TPL Dataflow and async/await vs CCR - part 5

I got a tip from a co-worker that your choice of waiting for a scatter gather operation as described in part 3 may have a huge performance impact. I made three version of the FibonacciAsync, one that awaits on the return statement, one that uses the Task.WaitAll method and one that just awaits each call as it is made. There are some interesting results when I introduced a one second delay in the asynchronous fibonacci.
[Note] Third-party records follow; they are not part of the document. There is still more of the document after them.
/-- The shadow blocks that a write of `n` bytes at offset `o` still needs. -/
def State.blocksNeeded (s : State) (t o n : Nat) : List Nat :=
  ((List.range ((o + n - 1) / 4096 + 1 - o / 4096)).map fun k => o / 4096 + k).filter fun b =>
    !s.cfg.shBlocks.contains (t * 2 ^ 24 + b)

/-- Whether the copy of block `b` for a shadow meets an unreadable word that the write at `[o, o + n)` does not cover
whole (R432). -/
def State.copyBad (s : State) (t o n b : Nat) : Bool :=
  (List.range 128).any fun k =>
    let w := 4096 * b + 32 * k
    match s.tblAddr (tableKind t) w with
    | some a => s.wordBad a && !(o ≤ w && w + 32 ≤ o + n)
    | none => false

/-- A block of the shadow pool for a shadow block: which of the free ones is a free value (log entry 174). -/
def State.placeBlock (s : State) (key : Nat) : State :=
  let used := s.cfg.shPlace.map (·.2) ++ s.cfg.prevPlace
  let free := (List.range s.poolSize).filter fun n => !used.contains n
  let (v, s1) := s.fresh
  { s1 with cfg := { s1.cfg with
      shBlocks := s1.cfg.shBlocks ++ [key], shPlace := tput s1.cfg.shPlace key (free.getD (v.toNat % max 1 free.length) 0) } }

/-- Takes a shadow block: a copy of the block in force (R51). -/
def State.takeBlock (s : State) (t b : Nat) : State :=
  (List.range 128).foldl (init := s.placeBlock (t * 2 ^ 24 + b)) fun s k =>
    match s.tblAddr (tableKind t) (4096 * b + 32 * k) with
    | some a =>
      let s1 := s.tmRead 16 a 32
      let bytes := leBytes 32 (s1.tmNum s1.cfg.epoch a 32)
      ({ s1 with
        cfg := { s1.cfg with tmSh := Mem.wrN 0 s1.cfg.tmSh a bytes }
        tbm := { s1.tbm with
          flips := s1.tbm.flips.filter fun e => e.1 < 2 ^ 30 + a || 2 ^ 30 + a + 32 ≤ e.1
          poison := s1.tbm.poison.filter (· ≠ (2 ^ 30 + a) / 32) } } : State)
    | none => s

/-- Writes one byte of a table's shadow copy in table memory, in a write of the bytes `[lo, hi)` of the table: a damaged word
stays damaged unless the write replaces it whole (R431). -/
def State.shadowByte (s : State) (t lo hi o : Nat) (b : Byte) : State :=
  match s.tblAddr (tableKind t) o with
  | some a =>
    let whole := lo ≤ o / 32 * 32 && o / 32 * 32 + 32 ≤ hi
    { s with
      cfg := { s.cfg with tmSh := Mem.wr 0 s.cfg.tmSh a b }
      tbm := { s.tbm with
        flips := if eccOf (s.flipsAt (2 ^ 30 + a)) == .bad && !whole then s.tbm.flips else tdel s.tbm.flips (2 ^ 30 + a)
        poison := if whole then s.tbm.poison.filter (· ≠ (2 ^ 30 + a) / 32) else s.tbm.poison } }
  | none => s

/-- Writes bytes of a table's shadow copy in table memory from an offset on, in a write of `[lo, hi)`. -/
def State.shadowBytes (s : State) (t lo hi : Nat) : Nat → List Byte → State
  | _, [] => s
  | o, b :: bs => (s.shadowByte t lo hi o b).shadowBytes t lo hi (o + 1) bs

/-- Installs the data of a TABLE_WRITE in the shadow copy of an on-die table; entries written pass their parity. -/
def State.onDieWrite (s : State) (op : TableOp) (bytes : List Byte) : State :=
  let n := entrySize op.tableId
  { s with cfg := { s.cfg with
      onDieSh := Mem.wrN 0 s.cfg.onDieSh (onDieBase op.tableId + n * op.first) bytes
      dirty := s.cfg.dirty ++ [(op.tableId, op.first, op.count)]
      faultySh := s.cfg.faultySh.filter fun e => !(e.1 == op.tableId && op.first ≤ e.2 && e.2 < op.first + op.count) } }

/-- TABLE_WRITE on valid operands: the status, and the state with the shadow copy written (R52, R432). -/
def State.tableWrite (s : State) (op : TableOp) (data : Option (List Byte)) : Nat × State :=
  let n := entrySize op.tableId * op.count
  let o := entrySize op.tableId * op.first
  if !s.tableOk op ∨ op.copy ≠ 0 then (stBadParam, s)
  else
    let s := s.hostRead .mgmt op.addr n
    if onDieTable op.tableId then
      match data with
      | none => (stDmaError, s)
      | some bs => (stSuccess, s.onDieWrite op (padTo n bs))
    else
      let need := s.blocksNeeded op.tableId o n
      if need.length > s.shadowFree then (stNoSpace, s)
      else match data with
        | none => (stDmaError, s)
        | some bs =>
          if need.any (s.copyBad op.tableId o n) then
            -- the copy's reads are made, and report what they meet
            let s1 := need.foldl (init := s) fun s b =>
              match s.tblAddr (tableKind op.tableId) (4096 * b) with
              | some a => s.tmRead 16 a 4096
              | none => s
            (stTableEcc, s1)
          else (stSuccess, (need.foldl (fun s b => s.takeBlock op.tableId b) s).shadowBytes op.tableId o (o + n) o (padTo n bs))

/-- TABLE_WRITE (R50, R52, R67). -/
def State.doTableWrite (s : State) (d : Desc) (op : TableOp) (data : Option (List Byte)) : State :=
  match s.mcrTake with
  | some (k, s1) =>
    if s1.safe then s1.cmdDone k d stSafeState
    else
      let (st, s2) := s1.tableWrite op data
      s2.cmdDone k d st
  | none => s

/-- Byte of an entry as TABLE_READ finds it, and whether its word or entry is damaged. -/
def State.tableByte (s : State) (t copy o : Nat) : Nat × Bool :=
  if onDieTable t then
    let i := o / entrySize t
    if copy = 0 then (s.onDieAt s.cfg.epoch t o 1, s.cfg.faulty.contains (t, i))
    else (ofLe (Mem.rdN 0 s.cfg.onDieSh (onDieBase t + o) 1), s.cfg.faultySh.contains (t, i))
  else match s.tblAddr (tableKind t) o with
    | none => (0, false)
    | some a =>
      if copy = 1 ∧ s.cfg.shBlocks.contains (blockKey t o) then
        ((Mem.rd 0 s.cfg.tmSh a).toNat ^^^ wrongBits (s.flipsAt (2 ^ 30 + a)), s.wordBad (2 ^ 30 + a))
      else (s.tmByte s.cfg.epoch a, s.wordBad a)

/-- Bytes from an offset on, up to the first damaged word or entry, and whether one was met. -/
def State.tableBytes (s : State) (t copy : Nat) : Nat → Nat → List Byte × Bool
  | _, 0 => ([], false)
  | o, n + 1 =>
    let (b, bad) := s.tableByte t copy o
    if bad then ([], true)
    else
      let (bs, e) := s.tableBytes t copy (o + 1) n
      (BitVec.ofNat 8 b :: bs, e)

/-- CTL reads `n` bytes of a table in table memory from an offset on, in force or, where the block has a shadow, in the shadow
copy: word by word, each in its region (R426, R430, R431). -/
def State.tableReads (s : State) (t copy o n : Nat) : State :=
  if s.tbm.flips = [] ∧ s.tbm.poison = [] then s
  else (List.range ((o + n - 1) / 32 + 1 - o / 32)).foldl (init := s) fun s k =>
    let w := o / 32 * 32 + 32 * k
    match s.tblAddr (tableKind t) w with
    | some a => s.readWord 16 ((if copy = 1 ∧ s.cfg.shBlocks.contains (blockKey t w) then 2 ^ 30 + a else a) / 32)
    | none => s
Here is the code I used:

  1: namespace AsyncTests
 2: {
 3:     [TestClass]
 4:     public class SlowFibonacci
 5:     {
 6:         private async Task<int> FibonacciAsync1(int n)
 7:         {
 8:             await Task.Delay(TimeSpan.FromSeconds(1));
 9:  
 10:             if (n <= 1)
 11:                 return n;
 12:  
 13:             var n1 = FibonacciAsync1(n - 1);
 14:             var n2 = FibonacciAsync1(n - 2);
 15:  
 16:             return await n1 + await n2;
 17:         }
 18:  
 19:         private async Task<int> FibonacciAsync2(int n)
 20:         {
 21:             await Task.Delay(TimeSpan.FromSeconds(1));
 22:  
 23:             if (n <= 1)
 24:                 return n;
 25:  
 26:             var n1 = FibonacciAsync2(n - 1);
 27:             var n2 = FibonacciAsync2(n - 2);
 28:             Task.WaitAll(n1, n2);
 29:             return n1.Result + n2.Result;
 30:         }
 31:  
 32:         private async Task<int> FibonacciAsync3(int n)
 33:         {
 34:             await Task.Delay(TimeSpan.FromSeconds(1));
 35:  
 36:             if (n <= 1)
 37:                 return n;
 38:  
 39:             var n1 = await FibonacciAsync3(n - 1);
 40:             var n2 = await FibonacciAsync3(n - 2);
 41:  
 42:             return n1 + n2;
 43:         }
 44:         
 45:         [TestMethod]
 46:         public void TestFibonacciAsync1()
 47:         {
 48:             var n = FibonacciAsync1(6);
 49:             n.Wait();
 50:             Assert.AreEqual(8, n.Result);
 51:         }
 52:  
 53:         [TestMethod]
 54:         public void TestFibonacciAsync2()
 55:         {
 56:             var n = FibonacciAsync2(6);
 57:             n.Wait();
 58:             Assert.AreEqual(8, n.Result);
 59:         }
 60:  
 61:         [TestMethod]
 62:         public void TestFibonacciAsync3()
 63:         {
 64:             var n = FibonacciAsync3(6);
 65:             n.Wait();
 66:             Assert.AreEqual(8, n.Result);
 67:         }
 68:     }
 69: }

And the results look like this:

Turns out that only the first version completes in six seconds as I expected. Even the similar Task.WaitAll call which I expect to be equalient takes significantly longer to complete. Awaiting each asynchronous call as it is being made is obviously a bad idea when a scatter/gather operation is more suitable.